De VVD ziet het woningtekort als het grootste probleem en wil dit oplossen door grootschalige nieuwbouw, met sturing vanuit het Rijk en minder lokale belemmeringen. Het doel is om snel veel betaalbare woningen te realiseren, ook buiten de Randstad.
“De manier om het woningtekort op te lossen is door meer te bouwen. Daarom gaan we vanuit het Rijk grote woonwijken met betaalbare huizen aanwijzen. We bouwen met sturing vanuit het Rijk dertig nieuwe grootschalige woonwijken, ook buiten de Randstad, en maken het voor gemeenten makkelijker om veel meer huizen te laten bouwen; via een tijdelijke nationale wet leggen we vast waar, welke en hoeveel woningen moeten worden gerealiseerd en op welke termijnen.”
“We gaan flink wat bouwregels schrappen, zodat die huizen ook snel gebouwd worden.”
De VVD wil dat overheidsgeld vooral naar betaalbare koopwoningen gaat en stimuleert starters met specifieke maatregelen. Doorstroming op de koopmarkt wordt bevorderd en het Nationaal Fonds Betaalbare Koopwoningen wordt uitgebreid.

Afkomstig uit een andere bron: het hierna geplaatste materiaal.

-- ==== Sys2Proof/Machine/Dictionary.lean ====
section
/-! DEFINITION. Dictionary images and the store of a core (R28 to R30). -/

namespace Sys2Proof.Machine

/-- The header of an image: IDENT and COUNT, or the code and address of the fault (R28). -/
def State.dictHeader (s : State) (u a : Nat) : Except (Nat × Nat) (Nat × Nat) :=
  if a % 64 ≠ 0 then .error (10, 0)
  else match s.readVA u none a 64 with
    | .error e => .error e
    | .ok (l, _) =>
      let n := dfield l 8 2
      if n = 0 ∨ 2048 < n ∨ ofBytes (l.drop 10) ≠ 0 then .error (10, 0) else .ok (dfield l 0 8, n)

/-- The n entries of an image (R28). -/
def State.dictEntries (s : State) (u a n : Nat) : Except (Nat × Nat) (List (BitVec 384)) :=
  match s.readVA u none (a + 64) (48 * n) with
  | .error e => .error e
  | .ok (l, _) => .ok ((List.range n).map fun e => BitVec.ofNat 384 (dfield l (48 * e) 48))

/-- The entries of a list of windows. -/
def windowTotal (l : List Window) : Nat := l.foldl (fun a w => a + w.entries.length) 0

/-- The dictionaries that the other three contexts of the core reference, with their entries: their windows, and those of
shares that they have been dealt (R30, R265). -/
def State.otherDicts (s : State) (k : CtxKey) : List (Nat × Nat) :=
  let size := fun (ident : Nat) => windowTotal ((s.core (keyCore k)).dict.filter fun w => w.ident == ident)
  ((coreKeys (keyCore k)).filter (· != k)).flatMap fun j =>
    (match (s.ctx j).window with | some (ident, _) => [(ident, size ident)] | none => []) ++
      (match (s.ctx j).share.deal with | some { dict := some d, .. } => [d] | _ => [])

/-- The idents that the other three contexts of the core reference (R30). -/
def State.otherIdents (s : State) (k : CtxKey) : List Nat := (s.otherDicts k).map (·.1)

/-- Entries counted once for each ident (R30). -/
def distinctTotal : List (Nat × Nat) → Nat
  | [] => 0
  | (i, n) :: r => (if (r.map (·.1)).contains i then 0 else n) + distinctTotal r

/-- Whether a load of an image fits, and whether the dispatcher may deal a task with it (R30). -/
def State.fits (s : State) (k : CtxKey) (ident n : Nat) : Bool :=
  (s.otherIdents k).contains ident || decide (distinctTotal (s.otherDicts k) + n ≤ 2048)

/-- IDENT and COUNT of an image; none where it is rejected (R28). -/
def State.dictOf (s : State) (u a : Nat) : Option (Nat × Nat) :=
  match s.dictHeader u a with
  | .ok d => some d
  | .error _ => none

/-- Whether the dispatcher may deal a task with dictionary `a` to a context (R30); an image that is rejected waits for
no room. -/
def State.dictFits (s : State) (u : Nat) (k : CtxKey) (a : Nat) : Bool :=
  match s.dictOf u a with
  | some (ident, n) => s.fits k ident n
  | none => true

/-- Unreferenced windows are dropped, the earliest released first, until n more entries fit (R29). -/
def evict (keep : List Nat) (n : Nat) : List Window → List Window
  | [] => []
  | w :: r =>
    if windowTotal (w :: r) + n ≤ 2048 then w :: r
    else if keep.contains w.ident then w :: evict keep (n + w.entries.length) r
    else evict keep n r

/-- A context's reference to its window is released; an unreferenced window goes last in the order of release (R29). -/
def State.dropWindow (s : State) (k : CtxKey) : State :=
  match (s.ctx k).window with
  | none => s
  | some (ident, _) =>
    let s := s.mapCtx k fun c => { c with window := none }
    if (s.otherIdents k).contains ident then s
    else s.mapCore (keyCore k) fun co =>
      { co with dict := (co.dict.filter fun w => w.ident != ident) ++ co.dict.filter fun w => w.ident == ident }

/-- The image at `a` loaded into a context's window, or the code and address of the fault (R28 to R30, R348). -/
def State.loadWindow (s : State) (k : CtxKey) (a : Nat) : Except (Nat × Nat) State :=
  let u := coreDie (keyCore k)
  match s.dictHeader u a with
  | .error e => .error e
  | .ok (ident, n) =>
    let s := s.cacheN u a 64
    if (s.core (keyCore k)).dict.any (fun w => w.ident == ident) then
      .ok ((s.dropWindow k).mapCtx k fun c => { c with window := some (ident, a) })
    else if !s.fits k ident n then .error (13, 0)
    else match s.dictEntries u a n with
      | .error e => .error e
      | .ok l =>
        let s := (s.cacheN u (a + 64) (48 * n)).dropWindow k
        let keep := s.otherIdents k
        let s := s.mapCore (keyCore k) fun co =>
          { co with dict := evict keep n co.dict ++ [{ ident := ident, entries := l }] }
        .ok (s.mapCtx k fun c => { c with window := some (ident, a) })

end Sys2Proof.Machine
end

“We zetten Rijksmiddelen vooral in voor de bouw van betaalbare koopwoningen.”
“We willen dat starters makkelijker kunnen sparen voor een huis. Daarom willen we dat starters geld specifiek kunnen oormerken buiten de heffingsvrije voet voor de koop van een eigen huis. Dit is voor ons een belangrijk onderdeel van de hervorming van box 3.”
“Ook willen we het Nationaal Fonds Betaalbare Koopwoningen uitbreiden, zodat meer starters toegang krijgen tot een betaalbare koopwoning.”

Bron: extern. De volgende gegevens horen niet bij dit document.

-- ==== Sys2Proof/Machine/Collectives.lean ====
section
/-! DEFINITION. Bangle collectives (R298 to R304). -/

namespace Sys2Proof.Machine

open Host (Outcome)

/-! ## Descriptors (R299) -/

/-- The element types of a collective. -/
def collType (code : Nat) : Option ETy :=
  match ETy.ofCode? code with
  | some .f32 => some .f32
  | some .bf16 => some .bf16
  | some .i32 => some .i32
  | some .i64 => some .i64
  | _ => none

/-- Bytes of an element. -/
def collBytes (t : ETy) : Nat := match t with | .bf16 => 2 | .i64 => 8 | _ => 4

/-- Whether a type is an integer type. -/
def collInt (t : ETy) : Bool := match t with | .i32 | .i64 => true | _ => false

/-- A descriptor, where no value of it is reserved (R299). -/
def collDesc (l : List Byte) : Option CollDesc :=
  match collType (dfield l 21 1) with
  | none => none
  | some t =>
    let n := dfield l 16 4
    let op := dfield l 20 1
    let e := toI 16 (dfield l 22 2)
    let ok := decide (dfield l 0 8 % 256 = 0) && decide (dfield l 8 8 % 256 = 0) && decide (1 ≤ n) &&
      decide (n * collBytes t ≤ 2 ^ 32) && decide (op % 4 < 3) && decide (op < 8) && decide (op ≠ 4) &&
      (!collInt t || decide (e = 0)) && decide (dfield l 24 1 < 4) && decide (dfield l 25 7 = 0) &&
      decide (dfield l 36 28 = 0)
    if ok then
      some { src := dfield l 0 8, dst := dfield l 8 8, count := n, op := op % 4, shard := decide (4 ≤ op), ty := t,
             e := e, ring := BitVec.ofNat 2 (dfield l 24 1), seq := BitVec.ofNat 32 (dfield l 32 4) }
    else none

/-- Bytes of a buffer. -/
def CollDesc.len (d : CollDesc) : Nat := d.count * collBytes d.ty

/-- The byte ranges of the share of a rank within a buffer: offset and length (R302). -/
def CollDesc.share (d : CollDesc) (x : Ring) (rank : Nat) : List (Nat × Nat) :=
  if d.shard then
    ((List.range (ceilDiv d.len 256)).filter fun b => decide (b * x.mul % x.n = rank)).map fun b =>
      (256 * b, min 256 (d.len - 256 * b))
  else
    let lo := rank * d.count / x.n
    let hi := (rank + 1) * d.count / x.n
    if lo = hi then [] else [(lo * collBytes d.ty, (hi - lo) * collBytes d.ty)]

/-- The bytes that the operation reads of SRC and writes of DST (R299, R302). -/
def CollDesc.reads (d : CollDesc) (x : Ring) : List (Nat × Nat) := if d.op = 2 then d.share x x.rank else [(0, d.len)]
/-- The bytes written. -/
def CollDesc.writes (d : CollDesc) (x : Ring) : List (Nat × Nat) := if d.op = 1 then d.share x x.rank else [(0, d.len)]

/-- The ranges of global memory that a collective names on this member. -/
def CollDesc.ranges (d : CollDesc) (x : Ring) : List (Nat × Nat) :=
  (d.reads x).map (fun r => (d.src + r.1, r.2)) ++ (d.writes x).map fun r => (d.dst + r.1, r.2)

/-! ## COLL and CWAIT (R299, R303) -/

/-- The collectives in flight on the module (R298). -/
def State.collsInFlight (s : State) : Nat :=
  s.liveKeys.foldl (fun a k => a + ((s.ctx k).colls.filter fun e => e.2.st == 1).length) 0

/-- A collective slot of a context. -/
def Ctx.coll (c : Ctx) (i : Nat) : CollSlot := tget {} i c.colls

De VVD wil belemmerende regelgeving schrappen om bouwen, splitsen, transformeren en woningdelen makkelijker te maken. Dit moet de bouwproductie versnellen en het woningaanbod vergroten.
De VVD wil meer betaalbare huurwoningen bouwen, investeringen in huurwoningen aantrekkelijker maken en de verhuurmarkt stimuleren door fiscale maatregelen en minder regulering.
“We bouwen veel meer betaalbare huurwoningen en maken hier heldere afspraken over met investeerders en corporaties. Ook voor particulieren moet het aantrekkelijk worden om te investeren in huurwoningen en verhuur moet weer lonen.”
“Daartoe onderzoeken wij of we de overdrachtsbelasting voor woningen die na de overdracht verhuurd gaan worden kunnen verlagen.”
De VVD wil doorstroming stimuleren door het makkelijker te maken om te verhuizen, bijvoorbeeld door het toestaan van permanente bewoning van vakantiewoningen en het ondersteunen van ouderen bij verhuizing naar geschiktere woningen.
“We staan het permanent wonen in vakantiewoningen toe waar deze buiten vakantieparken zijn gelegen.”
“Oudere huurders die in een geschikter huis willen wonen moeten waar nodig met behoud van hun huidige huur naar een kleiner huurhuis kunnen verhuizen, zodat het huis vrijkomt voor jongeren.”
Het CDA wil de woningmarkt toegankelijker en betaalbaarder maken door jaarlijks 100.000 woningen te bouwen, met nadruk op betaalbare en sociale huur, en door de hypotheekrenteaftrek geleidelijk af te bouwen. Ze zetten in op minder regels voor snellere bouw, stimuleren doorstroming en willen leegstand aanpakken. De partij kiest voor stevige regie van het Rijk, standaardisatie van bouwregels en het stimuleren van investeringen door onder andere pensioenfondsen.
Het CDA wil het woningtekort aanpakken door een stabiele productie van minimaal 100.000 woningen per jaar, waarvan het merendeel betaalbaar is. Dit moet starters, gezinnen en ouderen helpen en de doorstroming bevorderen.
“We willen een stabiele productie van minimaal honderdduizend woningen per jaar. Het uitgangspunt is twee derde betaalbaar waarvan 30 procent sociale huur.”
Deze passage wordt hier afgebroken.